Start of Dataset excerpts

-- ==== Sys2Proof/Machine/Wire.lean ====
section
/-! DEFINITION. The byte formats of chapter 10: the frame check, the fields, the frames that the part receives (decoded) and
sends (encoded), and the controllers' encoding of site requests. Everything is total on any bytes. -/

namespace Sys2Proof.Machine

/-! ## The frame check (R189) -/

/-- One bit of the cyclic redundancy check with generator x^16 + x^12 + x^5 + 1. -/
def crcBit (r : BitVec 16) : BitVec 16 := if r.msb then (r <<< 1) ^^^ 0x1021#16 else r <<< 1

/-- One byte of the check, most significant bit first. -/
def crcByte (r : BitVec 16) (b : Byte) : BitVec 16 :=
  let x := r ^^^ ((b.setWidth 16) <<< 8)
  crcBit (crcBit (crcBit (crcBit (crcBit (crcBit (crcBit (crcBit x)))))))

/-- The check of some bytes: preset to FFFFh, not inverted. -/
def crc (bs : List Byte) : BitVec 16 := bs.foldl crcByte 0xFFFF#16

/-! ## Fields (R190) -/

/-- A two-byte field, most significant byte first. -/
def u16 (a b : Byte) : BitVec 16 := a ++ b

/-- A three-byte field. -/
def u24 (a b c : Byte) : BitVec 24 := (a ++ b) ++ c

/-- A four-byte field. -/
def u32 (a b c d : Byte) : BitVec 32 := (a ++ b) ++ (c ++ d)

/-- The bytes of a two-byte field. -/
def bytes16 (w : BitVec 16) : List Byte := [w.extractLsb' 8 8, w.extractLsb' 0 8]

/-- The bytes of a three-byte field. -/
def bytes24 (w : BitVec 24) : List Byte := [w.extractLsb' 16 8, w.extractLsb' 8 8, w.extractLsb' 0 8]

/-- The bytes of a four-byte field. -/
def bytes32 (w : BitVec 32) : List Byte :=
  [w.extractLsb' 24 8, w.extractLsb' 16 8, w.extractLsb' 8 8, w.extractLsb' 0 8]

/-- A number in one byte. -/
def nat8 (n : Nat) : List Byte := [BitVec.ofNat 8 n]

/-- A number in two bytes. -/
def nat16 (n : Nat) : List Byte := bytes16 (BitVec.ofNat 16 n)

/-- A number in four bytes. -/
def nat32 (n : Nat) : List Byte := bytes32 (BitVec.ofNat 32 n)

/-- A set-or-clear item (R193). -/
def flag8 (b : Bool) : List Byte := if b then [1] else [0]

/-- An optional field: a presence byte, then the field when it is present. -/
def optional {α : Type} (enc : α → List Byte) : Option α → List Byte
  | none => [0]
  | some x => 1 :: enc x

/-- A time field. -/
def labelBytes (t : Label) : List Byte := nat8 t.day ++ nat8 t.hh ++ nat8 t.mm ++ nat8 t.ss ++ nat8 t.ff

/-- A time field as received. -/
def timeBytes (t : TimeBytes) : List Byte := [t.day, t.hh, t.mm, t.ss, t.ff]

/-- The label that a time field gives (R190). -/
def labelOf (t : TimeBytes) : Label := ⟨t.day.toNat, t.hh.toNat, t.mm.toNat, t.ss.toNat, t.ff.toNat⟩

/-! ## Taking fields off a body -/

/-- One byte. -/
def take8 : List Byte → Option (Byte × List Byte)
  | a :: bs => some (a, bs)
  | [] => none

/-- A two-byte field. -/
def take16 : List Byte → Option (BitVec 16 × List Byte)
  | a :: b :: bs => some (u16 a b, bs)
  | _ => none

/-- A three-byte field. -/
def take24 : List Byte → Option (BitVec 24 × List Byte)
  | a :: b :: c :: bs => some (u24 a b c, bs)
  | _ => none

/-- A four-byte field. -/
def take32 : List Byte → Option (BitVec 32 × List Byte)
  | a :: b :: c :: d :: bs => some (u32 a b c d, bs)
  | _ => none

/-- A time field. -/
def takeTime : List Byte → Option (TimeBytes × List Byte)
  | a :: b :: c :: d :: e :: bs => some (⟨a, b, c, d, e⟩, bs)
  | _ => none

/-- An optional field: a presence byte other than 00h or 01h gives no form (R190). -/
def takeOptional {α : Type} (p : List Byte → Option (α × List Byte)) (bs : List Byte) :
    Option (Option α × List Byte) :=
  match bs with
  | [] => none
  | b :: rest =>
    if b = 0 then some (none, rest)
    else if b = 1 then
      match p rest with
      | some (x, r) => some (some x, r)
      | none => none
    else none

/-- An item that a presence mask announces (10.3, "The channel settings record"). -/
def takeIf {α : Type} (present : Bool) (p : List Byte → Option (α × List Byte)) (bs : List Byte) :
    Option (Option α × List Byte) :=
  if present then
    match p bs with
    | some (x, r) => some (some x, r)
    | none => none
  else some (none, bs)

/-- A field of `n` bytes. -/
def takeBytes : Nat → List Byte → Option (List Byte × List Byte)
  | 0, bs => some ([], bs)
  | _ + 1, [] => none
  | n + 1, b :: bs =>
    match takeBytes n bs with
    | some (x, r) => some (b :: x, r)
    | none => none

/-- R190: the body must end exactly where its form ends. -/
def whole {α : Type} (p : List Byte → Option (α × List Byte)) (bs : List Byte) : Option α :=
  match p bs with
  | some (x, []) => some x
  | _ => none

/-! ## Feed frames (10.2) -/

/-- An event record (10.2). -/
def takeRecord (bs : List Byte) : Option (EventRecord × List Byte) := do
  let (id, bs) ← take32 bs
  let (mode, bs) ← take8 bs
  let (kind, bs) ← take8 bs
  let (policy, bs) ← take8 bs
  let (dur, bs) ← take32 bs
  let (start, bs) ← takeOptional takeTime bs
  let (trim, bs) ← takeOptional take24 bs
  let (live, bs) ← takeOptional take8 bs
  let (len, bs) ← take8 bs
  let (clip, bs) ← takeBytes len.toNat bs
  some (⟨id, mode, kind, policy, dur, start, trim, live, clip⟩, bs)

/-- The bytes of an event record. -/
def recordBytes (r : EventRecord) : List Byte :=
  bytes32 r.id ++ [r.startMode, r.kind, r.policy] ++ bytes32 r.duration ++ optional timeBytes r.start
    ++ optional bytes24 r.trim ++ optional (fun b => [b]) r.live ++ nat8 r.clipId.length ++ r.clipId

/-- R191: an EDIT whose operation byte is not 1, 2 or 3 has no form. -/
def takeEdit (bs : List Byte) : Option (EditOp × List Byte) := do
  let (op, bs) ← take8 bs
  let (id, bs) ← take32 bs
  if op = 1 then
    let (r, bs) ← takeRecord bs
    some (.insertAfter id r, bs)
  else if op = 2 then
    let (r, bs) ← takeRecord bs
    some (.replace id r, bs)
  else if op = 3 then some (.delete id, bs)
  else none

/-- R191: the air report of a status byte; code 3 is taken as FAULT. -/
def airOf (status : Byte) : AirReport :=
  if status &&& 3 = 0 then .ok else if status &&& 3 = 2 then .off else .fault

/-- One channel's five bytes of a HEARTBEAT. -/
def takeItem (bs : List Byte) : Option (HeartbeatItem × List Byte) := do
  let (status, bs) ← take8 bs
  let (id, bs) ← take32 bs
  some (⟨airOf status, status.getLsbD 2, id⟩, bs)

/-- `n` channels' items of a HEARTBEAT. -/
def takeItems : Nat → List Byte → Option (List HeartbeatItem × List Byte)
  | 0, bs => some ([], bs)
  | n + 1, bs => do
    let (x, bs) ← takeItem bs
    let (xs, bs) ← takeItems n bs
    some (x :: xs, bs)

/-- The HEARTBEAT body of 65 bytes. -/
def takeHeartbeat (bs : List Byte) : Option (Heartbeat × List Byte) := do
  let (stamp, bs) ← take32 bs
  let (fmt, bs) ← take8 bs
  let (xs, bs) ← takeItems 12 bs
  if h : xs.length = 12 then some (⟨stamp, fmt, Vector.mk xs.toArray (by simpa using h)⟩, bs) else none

End of Dataset excerpts

About this task:
The response should hold exactly the lines starting at the line with "some (a, bs)" and ending at the line with "a b c d, bs)", and no other line of the material above.

Exercise solution:
  | a :: bs => some (a, bs)
  | [] => none

/-- A two-byte field. -/
def take16 : List Byte → Option (BitVec 16 × List Byte)
  | a :: b :: bs => some (u16 a b, bs)
  | _ => none

/-- A three-byte field. -/
def take24 : List Byte → Option (BitVec 24 × List Byte)
  | a :: b :: c :: bs => some (u24 a b c, bs)
  | _ => none

/-- A four-byte field. -/
def take32 : List Byte → Option (BitVec 32 × List Byte)
  | a :: b :: c :: d :: bs => some (u32 a b c d, bs)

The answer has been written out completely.